If you've ever flown before or seen a military aircraft, you probably don't think twice about the paint job.

But, for more than a dozen people who work in our area, painting planes is part of their daily lives. It's a job they can't get anywhere else in the country.

"All the aircraft that come in and out of the Sioux City paint facility have been across the globe. Their home units are based in the United States, but they have deployed worldwide," Lt. Col. Shawn Streck, 185th Maintenance Squadron Commander, said.

The experts based at the 185th only paint fighter jets, and once one touches down on this runway, it's immediately brought in to start the scuffing and sanding process. This prepares it for the paint job.
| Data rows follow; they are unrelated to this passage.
/-! ## The instructions -/

theorem absi (src : Src) (dst : Reg) : Statement (.absi src dst) := (packG_op ..).trans rfl
theorem addc (src : Src) (dst : Reg) : Statement (.addc src dst) := (packG_op ..).trans rfl
theorem addi (src : Src) (dst : Reg) : Statement (.addi src dst) := (packG_op ..).trans rfl
theorem and (src : Src) (dst : Reg) : Statement (.and src dst) := (packG_op ..).trans rfl
theorem andn (src : Src) (dst : Reg) : Statement (.andn src dst) := (packG_op ..).trans rfl
theorem ash (count : Src) (dst : Reg) : Statement (.ash count dst) := (packG_op ..).trans rfl
theorem cmpi (src : Src) (dst : Reg) : Statement (.cmpi src dst) := (packG_op ..).trans rfl
theorem ldi (src : Src) (dst : Reg) : Statement (.ldi src dst) := (packG_op ..).trans rfl
theorem lsh (count : Src) (dst : Reg) : Statement (.lsh count dst) := (packG_op ..).trans rfl
theorem mpyi (src : Src) (dst : Reg) : Statement (.mpyi src dst) := (packG_op ..).trans rfl
theorem negb (src : Src) (dst : Reg) : Statement (.negb src dst) := (packG_op ..).trans rfl
theorem negi (src : Src) (dst : Reg) : Statement (.negi src dst) := (packG_op ..).trans rfl
theorem not (src : Src) (dst : Reg) : Statement (.not src dst) := (packG_op ..).trans rfl
theorem or (src : Src) (dst : Reg) : Statement (.or src dst) := (packG_op ..).trans rfl
theorem subb (src : Src) (dst : Reg) : Statement (.subb src dst) := (packG_op ..).trans rfl
theorem subc (src : Src) (dst : Reg) : Statement (.subc src dst) := (packG_op ..).trans rfl
theorem subi (src : Src) (dst : Reg) : Statement (.subi src dst) := (packG_op ..).trans rfl
theorem subrb (src : Src) (dst : Reg) : Statement (.subrb src dst) := (packG_op ..).trans rfl
theorem subri (src : Src) (dst : Reg) : Statement (.subri src dst) := (packG_op ..).trans rfl
theorem tstb (src : Src) (dst : Reg) : Statement (.tstb src dst) := (packG_op ..).trans rfl
theorem xor (src : Src) (dst : Reg) : Statement (.xor src dst) := (packG_op ..).trans rfl
theorem absf (src : FSrc) (dst : Rn) : Statement (.absf src dst) := (packG_op ..).trans rfl
theorem addf (src : FSrc) (dst : Rn) : Statement (.addf src dst) := (packG_op ..).trans rfl
theorem cmpf (src : FSrc) (dst : Rn) : Statement (.cmpf src dst) := (packG_op ..).trans rfl
theorem fix (src : FSrc) (dst : Reg) : Statement (.fix src dst) := (packG_op ..).trans rfl
theorem float (src : Src) (dst : Rn) : Statement (.float src dst) := (packG_op ..).trans rfl
theorem lde (src : FSrc) (dst : Rn) : Statement (.lde src dst) := (packG_op ..).trans rfl
theorem ldf (src : FSrc) (dst : Rn) : Statement (.ldf src dst) := (packG_op ..).trans rfl
theorem ldm (src : FSrc) (dst : Rn) : Statement (.ldm src dst) := (packG_op ..).trans rfl
theorem mpyf (src : FSrc) (dst : Rn) : Statement (.mpyf src dst) := (packG_op ..).trans rfl
theorem negf (src : FSrc) (dst : Rn) : Statement (.negf src dst) := (packG_op ..).trans rfl
theorem norm (src : FSrc) (dst : Rn) : Statement (.norm src dst) := (packG_op ..).trans rfl
theorem rnd (src : FSrc) (dst : Rn) : Statement (.rnd src dst) := (packG_op ..).trans rfl
theorem subf (src : FSrc) (dst : Rn) : Statement (.subf src dst) := (packG_op ..).trans rfl
theorem subrf (src : FSrc) (dst : Rn) : Statement (.subrf src dst) := (packG_op ..).trans rfl
theorem stf (src : Rn) (daddr : MemOp) : Statement (.stf src daddr) := (packG_op ..).trans rfl
theorem sti (src : Reg) (daddr : MemOp) : Statement (.sti src daddr) := (packG_op ..).trans rfl
theorem pop (dst : Reg) : Statement (.pop dst) := (packG_op_low ..).trans rfl
theorem popf (dst : Rn) : Statement (.popf dst) := (packG_op_low ..).trans rfl
theorem push (src : Reg) : Statement (.push src) := (packG_op_low ..).trans rfl
theorem pushf (src : Rn) : Statement (.pushf src) := (packG_op_low ..).trans rfl
theorem ldp (page : BitVec 8) : Statement (.ldp page) := (packG_page ..).trans rfl
theorem ldfi (src : MemOp) (dst : Rn) : Statement (.ldfi src dst) := (packG_op ..).trans rfl
theorem ldii (src : MemOp) (dst : Reg) : Statement (.ldii src dst) := (packG_op ..).trans rfl
theorem stfi (src : Rn) (daddr : MemOp) : Statement (.stfi src daddr) := (packG_op ..).trans rfl
theorem stii (src : Reg) (daddr : MemOp) : Statement (.stii src daddr) := (packG_op ..).trans rfl
theorem sigi : Statement (.sigi) := rfl
theorem rol (dst : Reg) : Statement (.rol dst) := (packG_op_low ..).trans rfl
theorem rolc (dst : Reg) : Statement (.rolc dst) := (packG_op_low ..).trans rfl
theorem ror (dst : Reg) : Statement (.ror dst) := (packG_op_low ..).trans rfl
theorem rorc (dst : Reg) : Statement (.rorc dst) := (packG_op_low ..).trans rfl
theorem idle : Statement (.idle) := rfl
theorem idle2 : Statement (.idle2) := rfl
theorem nop (src : Option Indirect) : Statement (.nop src) := by
  cases src <;> exact (packG_op ..).trans rfl
theorem maxspeed : Statement (.maxspeed) := rfl
theorem lopower : Statement (.lopower) := rfl
theorem rpts (src : Src) : Statement (.rpts src) := (packG_op_dst ..).trans rfl
theorem iack (src : MemOp) : Statement (.iack src) := (packG_op_dst ..).trans rfl
theorem addc3 (src1 : Src3) (src2 : Src3) (dst : Reg) : Statement (.addc3 src1 src2 dst) := (packT_op ..).trans rfl
theorem addf3 (src1 : FSrc3) (src2 : FSrc3) (dst : Rn) : Statement (.addf3 src1 src2 dst) := (packT_op ..).trans rfl
theorem addi3 (src1 : Src3) (src2 : Src3) (dst : Reg) : Statement (.addi3 src1 src2 dst) := (packT_op ..).trans rfl
theorem and3 (src1 : Src3) (src2 : Src3) (dst : Reg) : Statement (.and3 src1 src2 dst) := (packT_op ..).trans rfl
theorem andn3 (src1 : Src3) (src2 : Src3) (dst : Reg) : Statement (.andn3 src1 src2 dst) := (packT_op ..).trans rfl
theorem ash3 (src : Src3) (count : Src3) (dst : Reg) : Statement (.ash3 src count dst) := (packT_op ..).trans rfl
theorem cmpf3 (src1 : FSrc3) (src2 : FSrc3) : Statement (.cmpf3 src1 src2) := (packT_op ..).trans rfl
theorem cmpi3 (src1 : Src3) (src2 : Src3) : Statement (.cmpi3 src1 src2) := (packT_op ..).trans rfl
theorem lsh3 (src : Src3) (count : Src3) (dst : Reg) : Statement (.lsh3 src count dst) := (packT_op ..).trans rfl
theorem mpyf3 (src1 : FSrc3) (src2 : FSrc3) (dst : Rn) : Statement (.mpyf3 src1 src2 dst) := (packT_op ..).trans rfl
theorem mpyi3 (src1 : Src3) (src2 : Src3) (dst : Reg) : Statement (.mpyi3 src1 src2 dst) := (packT_op ..).trans rfl
theorem or3 (src1 : Src3) (src2 : Src3) (dst : Reg) : Statement (.or3 src1 src2 dst) := (packT_op ..).trans rfl
theorem subb3 (src1 : Src3) (src2 : Src3) (dst : Reg) : Statement (.subb3 src1 src2 dst) := (packT_op ..).trans rfl
theorem subf3 (src1 : FSrc3) (src2 : FSrc3) (dst : Rn) : Statement (.subf3 src1 src2 dst) := (packT_op ..).trans rfl
theorem subi3 (src1 : Src3) (src2 : Src3) (dst : Reg) : Statement (.subi3 src1 src2 dst) := (packT_op ..).trans rfl
theorem tstb3 (src1 : Src3) (src2 : Src3) : Statement (.tstb3 src1 src2) := (packT_op ..).trans rfl
theorem xor3 (src1 : Src3) (src2 : Src3) (dst : Reg) : Statement (.xor3 src1 src2 dst) := (packT_op ..).trans rfl
theorem ldfcond (c : Cond) (src : FSrc) (dst : Rn) : Statement (.ldfcond c src dst) := (packC_op ..).trans rfl
theorem ldicond (c : Cond) (src : Src) (dst : Reg) : Statement (.ldicond c src dst) := (packC_op ..).trans rfl
theorem br (addr : Addr) : Statement (.br addr) := (packL_op ..).trans rfl
theorem brd (addr : Addr) : Statement (.brd addr) := (packL_op ..).trans rfl
theorem call (addr : Addr) : Statement (.call addr) := (packL_op ..).trans rfl
theorem rptb (addr : Addr) : Statement (.rptb addr) := (packL_op ..).trans rfl
theorem swi : Statement (.swi) := rfl
theorem bcond (c : Cond) (csrc : Csrc) : Statement (.bcond c csrc) := (packB_branch ..).trans rfl
theorem bcondD (c : Cond) (csrc : Csrc) : Statement (.bcondD c csrc) := (packB_branch ..).trans rfl
theorem dbcond (c : Cond) (ar : ARn) (csrc : Csrc) : Statement (.dbcond c ar csrc) := (packB_decrement ..).trans rfl
theorem dbcondD (c : Cond) (ar : ARn) (csrc : Csrc) : Statement (.dbcondD c ar csrc) := (packB_decrement ..).trans rfl
theorem callcond (c : Cond) (csrc : Csrc) : Statement (.callcond c csrc) := (packB_branch ..).trans rfl
theorem trapcond (c : Cond) (n : Fin 32) : Statement (.trapcond c n) := (packB_trap ..).trans rfl
theorem reticond (c : Cond) : Statement (.reticond c) := (packB_return ..).trans rfl
theorem retscond (c : Cond) : Statement (.retscond c) := (packB_return ..).trans rfl
theorem mpyf3Addf3 (p : MulPair) : Statement (.mpyf3Addf3 p) := (encodeMul_op ..).trans rfl
theorem mpyf3Subf3 (p : MulPair) : Statement (.mpyf3Subf3 p) := (encodeMul_op ..).trans rfl
theorem mpyi3Addi3 (p : MulPair) : Statement (.mpyi3Addi3 p) := (encodeMul_op ..).trans rfl
theorem mpyi3Subi3 (p : MulPair) : Statement (.mpyi3Subi3 p) := (encodeMul_op ..).trans rfl
theorem stfStf (p : StorePair) : Statement (.stfStf p) := (packS_op ..).trans rfl
theorem stiSti (p : StorePair) : Statement (.stiSti p) := (packS_op ..).trans rfl
theorem ldfLdf (p : LoadPair) : Statement (.ldfLdf p) := (packS_op ..).trans rfl
theorem ldiLdi (p : LoadPair) : Statement (.ldiLdi p) := (packS_op ..).trans rfl
theorem absfStf (p : OneStore) : Statement (.absfStf p) := (packS_op ..).trans rfl
theorem absiSti (p : OneStore) : Statement (.absiSti p) := (packS_op ..).trans rfl
theorem addf3Stf (p : TwoStore) : Statement (.addf3Stf p) := (packS_op ..).trans rfl
theorem addi3Sti (p : TwoStore) : Statement (.addi3Sti p) := (packS_op ..).trans rfl
theorem and3Sti (p : TwoStore) : Statement (.and3Sti p) := (packS_op ..).trans rfl
theorem ash3Sti (p : TwoStore) : Statement (.ash3Sti p) := (packS_op ..).trans rfl
theorem fixSti (p : OneStore) : Statement (.fixSti p) := (packS_op ..).trans rfl
theorem floatStf (p : OneStore) : Statement (.floatStf p) := (packS_op ..).trans rfl
theorem ldfStf (p : OneStore) : Statement (.ldfStf p) := (packS_op ..).trans rfl
theorem ldiSti (p : OneStore) : Statement (.ldiSti p) := (packS_op ..).trans rfl
theorem lsh3Sti (p : TwoStore) : Statement (.lsh3Sti p) := (packS_op ..).trans rfl
theorem mpyf3Stf (p : TwoStore) : Statement (.mpyf3Stf p) := (packS_op ..).trans rfl
theorem mpyi3Sti (p : TwoStore) : Statement (.mpyi3Sti p) := (packS_op ..).trans rfl
theorem negfStf (p : OneStore) : Statement (.negfStf p) := (packS_op ..).trans rfl
theorem negiSti (p : OneStore) : Statement (.negiSti p) := (packS_op ..).trans rfl
theorem notSti (p : OneStore) : Statement (.notSti p) := (packS_op ..).trans rfl
theorem or3Sti (p : TwoStore) : Statement (.or3Sti p) := (packS_op ..).trans rfl
theorem subf3Stf (p : TwoStore) : Statement (.subf3Stf p) := (packS_op ..).trans rfl
theorem subi3Sti (p : TwoStore) : Statement (.subi3Sti p) := (packS_op ..).trans rfl
theorem xor3Sti (p : TwoStore) : Statement (.xor3Sti p) := (packS_op ..).trans rfl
"We move it in to the paint booth by the end of the week. And, then the first thing the following Tuesday, the aircraft gets wiped down and gets primed and painted with the first coat. And, the remaining coats come in successive days after that," Paint Facility Operations Manager Dave Miller said.

A member of the Air National Guard for 38 years, and working at the paint facility for four, Dave Miller said the job never gets old.

"It's seeing the uniqueness of some the projects we do and just being in awe day to day of what these painters can do with these aircrafts," Miller said.

The paint facility team is diverse,  and includes a member of the Army who served two tours in Afghanistan, an auto expert, and seven members of the Air National Guard, who have all served overseas. Miller said the painters must follow specific paint schemes for each aircraft.

"They have essentially a paint map that we follow. They all have their own paint scheme based on the MDS, mission design series," Miller said.

This means the fighter jets, including F-15s, F-16s, and A-10s, that are brought to this facility must be up to code and there's no room for error.

"Painting the aircraft ensures that the corrosion potential is inhibited on the airframe. Obviously, metal corrodes, and whenever you paint that metal, it prevents that potential for corrosion," Miller said.

Most of the planes that come in and out of this facility are from the '70s and '80s. Miller said the F-16 was built as a multi-role fighter, which can be used for many purposes, such as "air to ground," "air to air," and training pilots.

"Air to ground means dropping bombs. Air to air is shooting missiles at other enemy aircrafts," Miller said.

The paint process is a quick one. Once the work is done, the fighter jets are back in action protecting our freedom within three weeks of touching down here at the Air National Guard Paint Facility.

Painters based at the 185th have painted 600 aircraft since the facility opened in 2000. Those who work there said the program has saved the Air National Guard more than $39-million because painting doesn't have to be outsourced to other institutions. 

The 185th Iowa Air Guard, where the paint facility is based, doesn't fly fighter jets at their base anymore.

Instead, they only fly KC-135s, but they do use those to refuel jets.